The rover uses a VL53L0X time-of-flight sensor mounted on a pan-tilt servo head to perform follow-me tracking, obstacle avoidance and sentry scanning. A second Raspberry Pi Pico carried by the user serves as an IR beacon for an alternative beacon-tracking follow mode. An MPU6050 IMU detects when the rover is picked up, tilted or stuck. WS2812B addressable LEDs provide expressive visual feedback for each rover state, and a passive buzzer delivers audio alerts for sentry intrusions and pickup alarms.
Motivation
I chose this project because it combines several areas I want to learn deeply: embedded Rust on a modern microcontroller (the RP2350 in the Pico 2), real-time sensor fusion, async multitasking without an RTOS and basic robotics control.
Building a rover with multiple distinct behavior modes forces me to design a clean state-machine architecture rather than the typical single-purpose hobby project. The IR beacon system adds a second microcontroller communicating with the first, which is a useful skill beyond a single-board project.

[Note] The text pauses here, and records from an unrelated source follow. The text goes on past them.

-- ==== Sys2Proof/Certificates/Slice0/Obligations.lean ====
section
/-! DEFINITION. The statements for the provers. `s.becomes b` is the next state with the part `b` and the same queue; `s.answers lk code
tag o p b` is the same with the reply of outcome `o` and payload `p` queued on link `lk`. Every part of the state that an equation does
not replace stands as it was: the equations are the frames. -/
open Sys2Proof Sys2Proof.Machine

/-! ## The queue of commands, and the requests as frames -/

/-- A step is the command at the front of the queue, run on the state with the queue's rest. -/
def Obligations.StepRunsFrontCommand : Prop :=
  ∀ (c : Instr) (rest : List Instr) (s : State), step { s with pending := c :: rest } = exec c { s with pending := rest }

/-- With no command waiting the block idles: the model's choice (log 18).
No command faults or is refused, and none touches the queue (11 R191: what cannot be done is answered with an outcome). -/
def Obligations.EveryCommandCompletes : Prop :=
  (∀ s : State, s.pending = [] → step s = .next s) ∧
  (∀ (i : Instr) (s : State), ∃ b, exec i s = s.becomes b)

/-- Every request row is its owner's answer, or NOT_PERMITTED, on a link that can take it, and nothing on one that cannot (log 3).
Which link can take one at once; and how an answer that comes now, or later, is left on the link (11 R188). -/
def Obligations.RequestRowIsOwnersAnswer : Prop :=
  (∀ (i : Instr) (s : State) (lk : Link) (tag code : Byte) (payload : List Byte), i.frame = some (lk, tag, code, payload) →
     (s.linkReady lk = true →
       exec i s =
         s.becomes (s.serveAlone lk code tag payload (fun b => if permitted code lk then i.own b else Answer.plain .notPermitted b))) ∧
     (s.linkReady lk = false → exec i s = .next s)) ∧
  (∀ (b : Block) (lk : Link),
     b.linkReady lk = true ↔
       (b.link lk).requests = [] ∧ (b.link lk).inHand = false ∧ (b.link lk).replies.length < 8 ∧ b.resetHeld = false) ∧
  (∀ (b : Block) (lk : Link) (code tag : Byte) (payload : List Byte) (own : Block → Answer),
     let a := own b
     let r := a.after.link lk
     b.serveAlone lk code tag payload own =
       match a.reply with
       | some (o, p) =>
         a.after.setLink lk { r with replies := r.replies ++ [{ code := code, tag := tag, outcome := o, payload := p }] }
       | none => a.after.setLink lk { r with requests := [.good code tag payload], inHand := true })
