-- ==== Sys2Proof/Laws/State.lean ====
section
/-! SUPPORT. One lemma per field and per reader for each update: what it leaves as it was, and what it writes. -/
namespace Sys2Proof
variable (b : Block)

The five modes are independent enough that I can ship the rover incrementally: even after just the first mode works, I have a functional robot, and each additional mode adds a clearly visible new capability.
Architecture
The rover firmware is organized as a set of independent async tasks running concurrently on the Pico 2 under the embassy executor. A central shared rover state, protected by an async mutex, holds the current mode, sensor readings, orientation data and alert flags. Sensor tasks write to this state, and behavior tasks read from it.
Main architectural components:
- Mode State Machine: top-level controller that owns the current
RoverModeenum (Follow, Patrol, Sentry, Idle, Manual). Receives mode-change requests from the IR remote decoder and dispatches to the appropriate behavior task. - IR Remote Decoder: listens on a dedicated IR receiver, decodes NEC protocol button codes from the remote and translates them into mode-change events or manual drive commands.
- Sensor Polling Task: continuously reads VL53L0X distance, beacon-tracking IR receivers, IR obstacle sensors and MPU6050 orientation. Publishes to shared state.
- Head Sweep Task: controls pan/tilt servos to sweep the ToF sensor for patrol scanning, sentry monitoring and follow-me search.
- Motor Control Task: receives drive commands via channel, applies PWM ramping and drives the L298N. All motor commands flow through here so emergency stops are centralized.
- LED Animation Task: runs at 30 FPS, reads current rover state, renders the appropriate animation pattern on the WS2812B strip and eye LED, drives the buzzer for alerts.
- IR Beacon Firmware (separate Pico): generates 38kHz PWM driving an IR LED with a recognizable burst pattern. Runs as a single async task on the second Pico, no other logic.
The tasks communicate through:
- Shared state mutex for sensor readings and rover mode (read by many tasks)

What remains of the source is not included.